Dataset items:
++++
-- ==== Sys2Proof/Machine/Transfer.lean ====
section
/-! DEFINITION. Data transfer: `ld.b`, `ld.ub`, `ld.h`, `ld.uh`, `ld.w` in every form (40_data_transfer.md). -/

namespace Sys2Proof.Machine

/-- A loaded value sign- or zero-extended from its size to 32 bits (20_memory.md R82). -/
def extendTo (z : Size) (signed : Bool) (v : Word) : Word :=
  match z with
  | .word => v
  | .byte => if signed then (v.setWidth 8).signExtend 32 else (v.setWidth 8).setWidth 32
  | .half => if signed then (v.setWidth 16).signExtend 32 else (v.setWidth 16).setWidth 32

/-- A load through `[%rb]` (40_data_transfer.md R161, R165): alignment is checked on the final address. -/
def State.loadIndirect (s : State) (z : Size) (signed : Bool) (rd rb : Reg) : Result :=
  s.orAbort (s.memRead z (s.reg rb + s.extDisp)) fun v => (s.setReg rd (extendTo z signed v)).done

/-- A load through `[%rb]+` (R164): the base is updated after the destination, so with rd = rb the incremented
address stays. -/
def State.loadIncrement (s : State) (z : Size) (signed : Bool) (rd rb : Reg) : Result :=
  s.orAbort (s.memRead z (s.reg rb)) fun v =>
    ((s.setReg rd (extendTo z signed v)).setReg rb (s.reg rb + s.postIncrement z)).done

/-- A load through `[%sp+imm6]` or `[%dp+imm6]` with the given base (R162, R163): never misaligned. -/
def State.loadBase (s : State) (z : Size) (signed : Bool) (base : Word) (rd : Reg) (imm6 : BitVec 6) : Result :=
  s.orAbort (s.load z (base + s.ext.baseDisp z imm6)) fun v => (s.setReg rd (extendTo z signed v)).done

/-- A store through `[%rb]` of the low bits of rs (R161, 20_memory.md R83). -/
def State.storeIndirect (s : State) (z : Size) (rb rs : Reg) : Result :=
  s.orAbort (s.memWrite z (s.reg rb + s.extDisp) (s.reg rs)) State.done

/-- A store through `[%rb]+` (R164): the value stored is the register's before the increment. -/
def State.storeIncrement (s : State) (z : Size) (rb rs : Reg) : Result :=
  s.orAbort (s.memWrite z (s.reg rb) (s.reg rs)) fun t => (t.setReg rb (s.reg rb + s.postIncrement z)).done

/-- A store through `[%sp+imm6]` or `[%dp+imm6]` with the given base (R162, R163): never misaligned. -/
def State.storeBase (s : State) (z : Size) (base : Word) (imm6 : BitVec 6) (rs : Reg) : Result :=
  s.orAbort (s.store z (base + s.ext.baseDisp z imm6) (s.reg rs)) State.done

/-- A write of a register and nothing else. -/
def State.put (s : State) (rd : Reg) (v : Word) : Result := (s.setReg rd v).done

/-- Reading AHR, ALR or PSR while the `macclr` window is open stops the machine (70_reset_and_hazards.md R643, D32). DESIGN
CHOICE (log 22): reading the mirrors R4 with LC = 1 or R5 with HC = 1 there is no hazard and gives the cleared value; R643
says "presumably R4/R5 likewise (not stated)". -/
def State.macclrHazard (s : State) (n : SReg) : Bool :=
  decide (0 < s.macWindow) && (n == 0#4 || n == 2#4 || n == 3#4)

/-- Writing LCO, LSA or LEA while a loop uses it, LCO or LSA while a repeat does (50_loop_repeat.md R481 c). -/
def State.loopWriteHazard (s : State) (n : SReg) : Bool :=
  (s.psr.lm && (n == 4#4 || n == 5#4 || n == 6#4)) || (s.psr.rm && (n == 4#4 || n == 5#4))

/-- `ld.b %rd,%rs` (R170): sign-extends a byte of rs. -/
def execLdbReg (rd rs : Reg) (s : State) : Result :=
  s.issue (.ldbReg rd rs) fun s => s.put rd (extendTo .byte true (s.reg rs))

/-- `ld.ub %rd,%rs` (R171): zero-extends a byte of rs. -/
def execLdubReg (rd rs : Reg) (s : State) : Result :=
  s.issue (.ldubReg rd rs) fun s => s.put rd (extendTo .byte false (s.reg rs))

/-- `ld.h %rd,%rs` (R172): sign-extends a halfword of rs. -/
def execLdhReg (rd rs : Reg) (s : State) : Result :=
  s.issue (.ldhReg rd rs) fun s => s.put rd (extendTo .half true (s.reg rs))

/-- `ld.uh %rd,%rs` (R173): zero-extends a halfword of rs. -/
def execLduhReg (rd rs : Reg) (s : State) : Result :=
  s.issue (.lduhReg rd rs) fun s => s.put rd (extendTo .half false (s.reg rs))

/-- `ld.w %rd,%rs` (R174): rs to rd. -/
def execLdwReg (rd rs : Reg) (s : State) : Result :=
  s.issue (.ldwReg rd rs) fun s => s.put rd (s.reg rs)

/-- `ld.w %rd,sign6` (R175): a signed immediate of 6, 19 or 32 bits. -/
def execLdwImm (rd : Reg) (sign6 : BitVec 6) (s : State) : Result :=
  s.issue (.ldwImm rd sign6) fun s => s.put rd (s.ext.sign6 sign6)

/-- `ld.w %rd,%ss` (R176): a special register to rd, with the read hazards of PSR, ALR and AHR. -/
def execLdwSs (rd : Reg) (ss : SReg) (s : State) : Result :=
  s.issue (.ldwSs rd ss) fun s =>
    if s.macclrHazard ss then .fault .macclrHazard
    else
      let (v, t) := s.readSpecial ss
      t.put rd v

/-- `ld.w %sd,%rs` (R177): rs to a special register; naming SP lifts the NMI mask of reset (60_exceptions.md R584). -/
def execLdwSd (sd : SReg) (rs : Reg) (s : State) : Result :=
  s.issue (.ldwSd sd rs) fun s =>
    if s.loopWriteHazard sd then .fault .loopRegisterWrite
    else
      let t := s.setSpecial sd (s.reg rs)
      ({ t with nmiMasked := t.nmiMasked && sd != 1#4 } : State).done

/-- `ld.b %rd,[%rb]` (R180): loads and sign-extends a byte. -/
def execLdbInd (rd rb : Reg) (s : State) : Result :=
  s.issue (.ldbInd rd rb) fun s => s.loadIndirect .byte true rd rb

/-- `ld.b %rd,[%rb]+` (R181): the same, then the base is incremented. -/
def execLdbInc (rd rb : Reg) (s : State) : Result :=
  s.issue (.ldbInc rd rb) fun s => s.loadIncrement .byte true rd rb

/-- `ld.b %rd,[%sp+imm6]` (R182): the same from the stack pointer of the mode. -/
def execLdbSp (rd : Reg) (imm6 : BitVec 6) (s : State) : Result :=
  s.issue (.ldbSp rd imm6) fun s => s.loadBase .byte true s.sp rd imm6

/-- `ld.b %rd,[%dp+imm6]` (R183): the same from DP. -/
def execLdbDp (rd : Reg) (imm6 : BitVec 6) (s : State) : Result :=
  s.issue (.ldbDp rd imm6) fun s => s.loadBase .byte true s.dp rd imm6

/-- `ld.ub %rd,[%rb]` (R184): loads and zero-extends a byte. -/
def execLdubInd (rd rb : Reg) (s : State) : Result :=
  s.issue (.ldubInd rd rb) fun s => s.loadIndirect .byte false rd rb

/-- `ld.ub %rd,[%rb]+` (R185): the same, then the base is incremented. -/
def execLdubInc (rd rb : Reg) (s : State) : Result :=
  s.issue (.ldubInc rd rb) fun s => s.loadIncrement .byte false rd rb

/-- `ld.ub %rd,[%sp+imm6]` (R186): the same from the stack pointer of the mode. -/
def execLdubSp (rd : Reg) (imm6 : BitVec 6) (s : State) : Result :=
  s.issue (.ldubSp rd imm6) fun s => s.loadBase .byte false s.sp rd imm6

/-- `ld.ub %rd,[%dp+imm6]` (R187): the same from DP. -/
def execLdubDp (rd : Reg) (imm6 : BitVec 6) (s : State) : Result :=
  s.issue (.ldubDp rd imm6) fun s => s.loadBase .byte false s.dp rd imm6

/-- `ld.h %rd,[%rb]` (R188): loads and sign-extends a halfword. -/
def execLdhInd (rd rb : Reg) (s : State) : Result :=
  s.issue (.ldhInd rd rb) fun s => s.loadIndirect .half true rd rb

/-- `ld.h %rd,[%rb]+` (R189): the same, then the base is incremented. -/
def execLdhInc (rd rb : Reg) (s : State) : Result :=
  s.issue (.ldhInc rd rb) fun s => s.loadIncrement .half true rd rb

/-- `ld.h %rd,[%sp+imm6]` (R190): the same from the stack pointer of the mode. -/
def execLdhSp (rd : Reg) (imm6 : BitVec 6) (s : State) : Result :=
  s.issue (.ldhSp rd imm6) fun s => s.loadBase .half true s.sp rd imm6

/-- `ld.h %rd,[%dp+imm6]` (R191): the same from DP. -/
def execLdhDp (rd : Reg) (imm6 : BitVec 6) (s : State) : Result :=
  s.issue (.ldhDp rd imm6) fun s => s.loadBase .half true s.dp rd imm6

/-- `ld.uh %rd,[%rb]` (R192): loads and zero-extends a halfword. -/
def execLduhInd (rd rb : Reg) (s : State) : Result :=
  s.issue (.lduhInd rd rb) fun s => s.loadIndirect .half false rd rb

/-- `ld.uh %rd,[%rb]+` (R193): the same, then the base is incremented. -/
def execLduhInc (rd rb : Reg) (s : State) : Result :=
  s.issue (.lduhInc rd rb) fun s => s.loadIncrement .half false rd rb

/-- `ld.uh %rd,[%sp+imm6]` (R194): the same from the stack pointer of the mode. -/
def execLduhSp (rd : Reg) (imm6 : BitVec 6) (s : State) : Result :=
  s.issue (.lduhSp rd imm6) fun s => s.loadBase .half false s.sp rd imm6

/-- `ld.uh %rd,[%dp+imm6]` (R195): the same from DP. -/
def execLduhDp (rd : Reg) (imm6 : BitVec 6) (s : State) : Result :=
  s.issue (.lduhDp rd imm6) fun s => s.loadBase .half false s.dp rd imm6

/-- `ld.w %rd,[%rb]` (R196): loads a word. -/
def execLdwInd (rd rb : Reg) (s : State) : Result :=
  s.issue (.ldwInd rd rb) fun s => s.loadIndirect .word true rd rb

/-- `ld.w %rd,[%rb]+` (R197): the same, then the base is incremented. -/
def execLdwInc (rd rb : Reg) (s : State) : Result :=
  s.issue (.ldwInc rd rb) fun s => s.loadIncrement .word true rd rb

/-- `ld.w %rd,[%sp+imm6]` (R198): the same from the stack pointer of the mode. -/
def execLdwSp (rd : Reg) (imm6 : BitVec 6) (s : State) : Result :=
  s.issue (.ldwSp rd imm6) fun s => s.loadBase .word true s.sp rd imm6

/-- `ld.w %rd,[%dp+imm6]` (R199): the same from DP. -/
def execLdwDp (rd : Reg) (imm6 : BitVec 6) (s : State) : Result :=
  s.issue (.ldwDp rd imm6) fun s => s.loadBase .word true s.dp rd imm6

/-- `ld.b [%rb],%rs` (R200): stores the low bits of rs. -/
def execStbInd (rb rs : Reg) (s : State) : Result :=
  s.issue (.stbInd rb rs) fun s => s.storeIndirect .byte rb rs

/-- `ld.b [%rb]+,%rs` (R201): the same, then the base is incremented. -/
def execStbInc (rb rs : Reg) (s : State) : Result :=
  s.issue (.stbInc rb rs) fun s => s.storeIncrement .byte rb rs

/-- `ld.b [%sp+imm6],%rs` (R202): the same from the stack pointer of the mode. -/
def execStbSp (imm6 : BitVec 6) (rs : Reg) (s : State) : Result :=
  s.issue (.stbSp imm6 rs) fun s => s.storeBase .byte s.sp imm6 rs

/-- `ld.b [%dp+imm6],%rs` (R203): the same from DP. -/
def execStbDp (imm6 : BitVec 6) (rs : Reg) (s : State) : Result :=
  s.issue (.stbDp imm6 rs) fun s => s.storeBase .byte s.dp imm6 rs

/-- `ld.h [%rb],%rs` (R204): stores the low bits of rs. -/
def execSthInd (rb rs : Reg) (s : State) : Result :=
  s.issue (.sthInd rb rs) fun s => s.storeIndirect .half rb rs

/-- `ld.h [%rb]+,%rs` (R205): the same, then the base is incremented. -/
def execSthInc (rb rs : Reg) (s : State) : Result :=
  s.issue (.sthInc rb rs) fun s => s.storeIncrement .half rb rs

/-- `ld.h [%sp+imm6],%rs` (R206): the same from the stack pointer of the mode. -/
def execSthSp (imm6 : BitVec 6) (rs : Reg) (s : State) : Result :=
  s.issue (.sthSp imm6 rs) fun s => s.storeBase .half s.sp imm6 rs

/-- `ld.h [%dp+imm6],%rs` (R207): the same from DP. -/
def execSthDp (imm6 : BitVec 6) (rs : Reg) (s : State) : Result :=
  s.issue (.sthDp imm6 rs) fun s => s.storeBase .half s.dp imm6 rs

/-- `ld.w [%rb],%rs` (R208): stores the low bits of rs. -/
def execStwInd (rb rs : Reg) (s : State) : Result :=
  s.issue (.stwInd rb rs) fun s => s.storeIndirect .word rb rs

/-- `ld.w [%rb]+,%rs` (R209): the same, then the base is incremented. -/
def execStwInc (rb rs : Reg) (s : State) : Result :=
  s.issue (.stwInc rb rs) fun s => s.storeIncrement .word rb rs

/-- `ld.w [%sp+imm6],%rs` (R210): the same from the stack pointer of the mode. -/
def execStwSp (imm6 : BitVec 6) (rs : Reg) (s : State) : Result :=
  s.issue (.stwSp imm6 rs) fun s => s.storeBase .word s.sp imm6 rs

/-- `ld.w [%dp+imm6],%rs` (R211): the same from DP. -/
def execStwDp (imm6 : BitVec 6) (rs : Reg) (s : State) : Result :=
  s.issue (.stwDp imm6 rs) fun s => s.storeBase .word s.dp imm6 rs

end Sys2Proof.Machine
end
++++
Look through the entries above and quote exactly the lines from the line with "s.orAbort (s.memRead z (s.reg rb +" to the line with "CHOICE (log 22): reading", counting both of those lines.

  s.orAbort (s.memRead z (s.reg rb + s.extDisp)) fun v => (s.setReg rd (extendTo z signed v)).done

/-- A load through `[%rb]+` (R164): the base is updated after the destination, so with rd = rb the incremented
address stays. -/
def State.loadIncrement (s : State) (z : Size) (signed : Bool) (rd rb : Reg) : Result :=
  s.orAbort (s.memRead z (s.reg rb)) fun v =>
    ((s.setReg rd (extendTo z signed v)).setReg rb (s.reg rb + s.postIncrement z)).done

/-- A load through `[%sp+imm6]` or `[%dp+imm6]` with the given base (R162, R163): never misaligned. -/
def State.loadBase (s : State) (z : Size) (signed : Bool) (base : Word) (rd : Reg) (imm6 : BitVec 6) : Result :=
  s.orAbort (s.load z (base + s.ext.baseDisp z imm6)) fun v => (s.setReg rd (extendTo z signed v)).done

/-- A store through `[%rb]` of the low bits of rs (R161, 20_memory.md R83). -/
def State.storeIndirect (s : State) (z : Size) (rb rs : Reg) : Result :=
  s.orAbort (s.memWrite z (s.reg rb + s.extDisp) (s.reg rs)) State.done

/-- A store through `[%rb]+` (R164): the value stored is the register's before the increment. -/
def State.storeIncrement (s : State) (z : Size) (rb rs : Reg) : Result :=
  s.orAbort (s.memWrite z (s.reg rb) (s.reg rs)) fun t => (t.setReg rb (s.reg rb + s.postIncrement z)).done

/-- A store through `[%sp+imm6]` or `[%dp+imm6]` with the given base (R162, R163): never misaligned. -/
def State.storeBase (s : State) (z : Size) (base : Word) (imm6 : BitVec 6) (rs : Reg) : Result :=
  s.orAbort (s.store z (base + s.ext.baseDisp z imm6) (s.reg rs)) State.done

/-- A write of a register and nothing else. -/
def State.put (s : State) (rd : Reg) (v : Word) : Result := (s.setReg rd v).done

/-- Reading AHR, ALR or PSR while the `macclr` window is open stops the machine (70_reset_and_hazards.md R643, D32). DESIGN
CHOICE (log 22): reading the mirrors R4 with LC = 1 or R5 with HC = 1 there is no hazard and gives the cleared value; R643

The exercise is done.